Tas¸ oluşumunda cinsiyetin, genetik ve çevresel faktörlerin, yaşam tarzının, diyetin başlıca etkenler olduğuna dikkat çeken Prof. Dr. Şahin, şunları söyledi:

“Taş hastalığı erkeklerde sıktır. Buna sebep olarak testosteronun taşın kimyasal yapısında olan okzalat sentezini ve kristalizasyonunu artırdığı, aksine taş oluşumunu engelleyen sitratın atılımının kadınlarda östrojen tarafından uyarıldığı gösterilmiştir. Ancak son yıllarda beslenme alışkanlığının değişmesi nedeniyle kadınlarda ve çocuklarda da hastalık artmıştır. Özellikle ailesinde taş hastalığı olanlarda risk 2,5 kat artmıştır. Sedanter hayat yaşayanlar, yatalak hastalar ve teknoloji bağımlılığı nedeniyle az hareket edenlerde daha sık görülmektedir. Obezite de taş hastalığı riskini artırmaktadır. Buna duruma obeziteye eşlik eden düşük idrar pH’ının, idrarla okzalat, ürik asit, fosfor ve sistin atılımın artışının neden olduğu gösterilmiştir.”

Böbrek taşı hastalığının genelde tekrarlayıcı bir hastalık olduğunu söyleyen Prof.
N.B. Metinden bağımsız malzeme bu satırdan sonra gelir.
-- ==== Sys2Proof/Laws/Links.lean ====
section
/-! SUPPORT. Packets that leave over Twine: all that sending, posting and replaying them can do to the device (R15, R384, R385). -/

namespace Sys2Proof.Machine

/-- Ports that run on the same lanes, that retrain alike and that wait for the same flit. -/
def Port.alike (p q : Port) : Prop := p.lanes = q.lanes ∧ p.retrain = q.retrain ∧ p.badOnce = q.badOnce ∧ p.sbad = q.sbad ∧ p.rseq = q.rseq
theorem Port.alike.refl (p : Port) : p.alike p := ⟨rfl, rfl, rfl, rfl, rfl⟩
theorem Port.alike.trans {p q r : Port} (h : p.alike q) (k : q.alike r) : p.alike r :=
  ⟨h.1.trans k.1, h.2.1.trans k.2.1, h.2.2.1.trans k.2.2.1, h.2.2.2.1.trans k.2.2.2.1, h.2.2.2.2.trans k.2.2.2.2⟩

/-- What leaves is the last of the outbox, and of the rest only the free counter and what the ports wait to have acknowledged may change. -/
theorem Dev.leave_frame (d : Dev) (ports : List Nat) (die dev : Nat) (pkt : TPkt) :
    ∃ (f : Nat) (ps : Vector Port 30), d.leave ports die dev pkt =
      { d with free := f, ports := ps, outbox := d.outbox ++ [⟨dev, die, nth d.egen die, d.acyc, 0, pkt⟩] } ∧ ∀ q, (nth ps q).alike (nth d.ports q) := by
  unfold Dev.leave Dev.choose
  simp only
  split
  · exact ⟨_, d.ports, rfl, fun q => .refl _⟩
  · refine ⟨_, _, rfl, fun q => ?_⟩
    rw [nth_setNth]
    split
    · rename_i h
      simp only [nth, h]
      exact ⟨rfl, rfl, rfl, rfl, rfl⟩
    · exact ⟨rfl, rfl, rfl, rfl, rfl⟩

/-- All that sending may do: the packet leaves, or nothing happens. -/
theorem Dev.send_frame {d e : Dev} {die dev : Nat} {pkt : TPkt} (h : d.send die dev pkt = some e) :
    ∃ (f : Nat) (ps : Vector Port 30), e = { d with free := f, ports := ps, outbox := d.outbox ++ [⟨dev, die, nth d.egen die, d.acyc, 0, pkt⟩] } ∧
      ∀ q, (nth ps q).alike (nth d.ports q) := by
  unfold Dev.send at h
  simp only at h
  split at h
  · cases h
  · obtain ⟨f, ps, he, hp⟩ := d.leave_frame _ die dev pkt
    exact ⟨f, ps, (Option.some.inj h).symm.trans he, hp⟩

/-- All that posting may do: the packet leaves, or waits behind the others. -/
theorem Dev.post_frame (d : Dev) (die dev : Nat) (pkt : TPkt) :
    d.post die dev pkt = { d with waitOut := d.waitOut ++ [(die, dev, pkt)] } ∨
      (d.waitOut = [] ∧ d.send die dev pkt = some (d.post die dev pkt)) := by
  unfold Dev.post
  simp only
  split
  · rename_i h
    cases hs : d.send die dev pkt with
    | none => exact .inl rfl
    | some e => exact .inr ⟨List.isEmpty_iff.mp h, rfl⟩
  · exact .inl rfl

/-- All that the leaving of waiting packets may do: the first of them leave, in order, and the others wait. -/
theorem Dev.flush_frame (xs : List (Nat × Nat × TPkt)) (d : Dev) :
    ∃ (f : Nat) (ps : Vector Port 30) (more : List Sent) (left : List (Nat × Nat × TPkt)),
      d.flush xs = { d with free := f, ports := ps, outbox := d.outbox ++ more, waitOut := left } ∧
        more.length + left.length = xs.length ∧ ∀ q, (nth ps q).alike (nth d.ports q) := by
  induction xs generalizing d with
  | nil => exact ⟨d.free, d.ports, [], [], by simp [Dev.flush], rfl, fun q => .refl _⟩
  | cons x xs ih =>
    unfold Dev.flush
    split
    · rename_i e h
      obtain ⟨f, ps, rfl, hp⟩ := Dev.send_frame h
      obtain ⟨f2, ps2, more, left, he, hl, hq⟩ := ih { d with free := f, ports := ps, outbox := _ }
      refine ⟨f2, ps2, ⟨x.2.1, x.1, nth d.egen x.1, d.acyc, 0, x.2.2⟩ :: more, left, he.trans (by simp), ?_, fun q => (hq q).trans (hp q)⟩
      simp only [List.length_cons]; omega
    · exact ⟨d.free, d.ports, [], x :: xs, by simp, by simp, fun q => .refl _⟩

/-- A packet as it leaves once more: with its age, or as idle flits when it is dropped. -/
def Dev.again (d : Dev) (s : Sent) : Sent := if d.drops s = true then { s with pkt := .idle } else { s with age := d.sentAge s }

/-- All that a replay does: the packets leave once more, in order; those that are dropped are counted and idle from then on. -/
theorem Dev.replay_frame (port : Nat) (us : List (BitVec 12 × Nat × Sent)) (d : Dev) :
    ∃ (ps : Vector Port 30) (c : Vector (Vector (BitVec 32) 13) 4) (n : Vector (Vector (Nat × Nat) 13) 4),
      d.replay port us = { d with ports := ps, cnt := c, cntNow := n, outbox := d.outbox ++ us.map fun u => d.again u.2.2 } ∧
        ∀ q, (nth ps q).alike (nth d.ports q) := by
  induction us generalizing d with
  | nil => exact ⟨d.ports, d.cnt, d.cntNow, by simp [Dev.replay], fun q => .refl _⟩
  | cons u us ih =>
    have hs : d.replay port (u :: us) = (if d.drops u.2.2 then
        ({ d.setPort port { nth d.ports port with unack := (nth d.ports port).unack.map fun v => if v = u then (u.1, u.2.1, { u.2.2 with pkt := .idle }) else v } with
          outbox := d.outbox ++ [{ u.2.2 with pkt := .idle }] } : Dev).count (portDie port) 9
      else { d with outbox := d.outbox ++ [{ u.2.2 with age := d.sentAge u.2.2 }] }).replay port us := rfl
    by_cases hd : d.drops u.2.2 = true
    · have ha : d.again u.2.2 = { u.2.2 with pkt := .idle } := if_pos hd
      rw [hs, if_pos hd, List.map_cons, ha]
      obtain ⟨ps, c, n, he, hp⟩ := ih (Dev.count { d.setPort port
          { nth d.ports port with unack := (nth d.ports port).unack.map fun v => if v = u then (u.1, u.2.1, { u.2.2 with pkt := .idle }) else v } with
            outbox := d.outbox ++ [{ u.2.2 with pkt := .idle }] } (portDie port) 9)
      refine ⟨ps, c, n, Eq.trans he ?_, fun q => (hp q).trans ?_⟩
      · simp only [Dev.count, Dev.setPort, List.append_assoc, List.singleton_append]
        rfl
      · simp only [Dev.count, Dev.setPort, nth_setNth]
        split
        · rename_i h
          simp only [nth, h]
          exact ⟨rfl, rfl, rfl, rfl, rfl⟩
        · exact .refl _
    · have ha : d.again u.2.2 = { u.2.2 with age := d.sentAge u.2.2 } := if_neg hd
      rw [hs, if_neg hd, List.map_cons, ha]
      obtain ⟨ps, c, n, he, hp⟩ := ih { d with outbox := d.outbox ++ [{ u.2.2 with age := d.sentAge u.2.2 }] }
      refine ⟨ps, c, n, Eq.trans he ?_, hp⟩
      simp only [List.append_assoc, List.singleton_append]
      rfl

end Sys2Proof.Machine
end

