-- ==== Sys2Proof/Laws/PerInstr.lean ====
section
/-! SUPPORT. One lemma per instruction: its trigger id, guard and source read back as the instruction (R68, Table 4-5). -/

namespace Sys2Proof.Laws.TrigIds

/-- The row that a trigger's id names is the trigger's own. -/
def Statement (i : Instr) : Prop := ∀ (d : Nat) (g : Grd) (s : Src), i.trig = some (d, g, s) → (trigOfId d).map (fun f => f g s) = some i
Dr. Şahin, “Bir kere taş düşüren hastalarda 5 yıl içerisinde yüzde 50 oranında yeniden taş oluşabileceği bilinmektedir. Bu hastalar bol su içmeli, aşırı hayvansal ve yağlı proteinli gıdalardan sakınmalı, aşırı soğuklardan korunmalıdır. Taşın metabolik analizi ve altında yatan başka hastalık olup olmadığı incelenmelidir. Daha önce taş düşüren hastaların yıllık düzenli kontrollerini yaptırması önerilir” ifadelerini kullandı.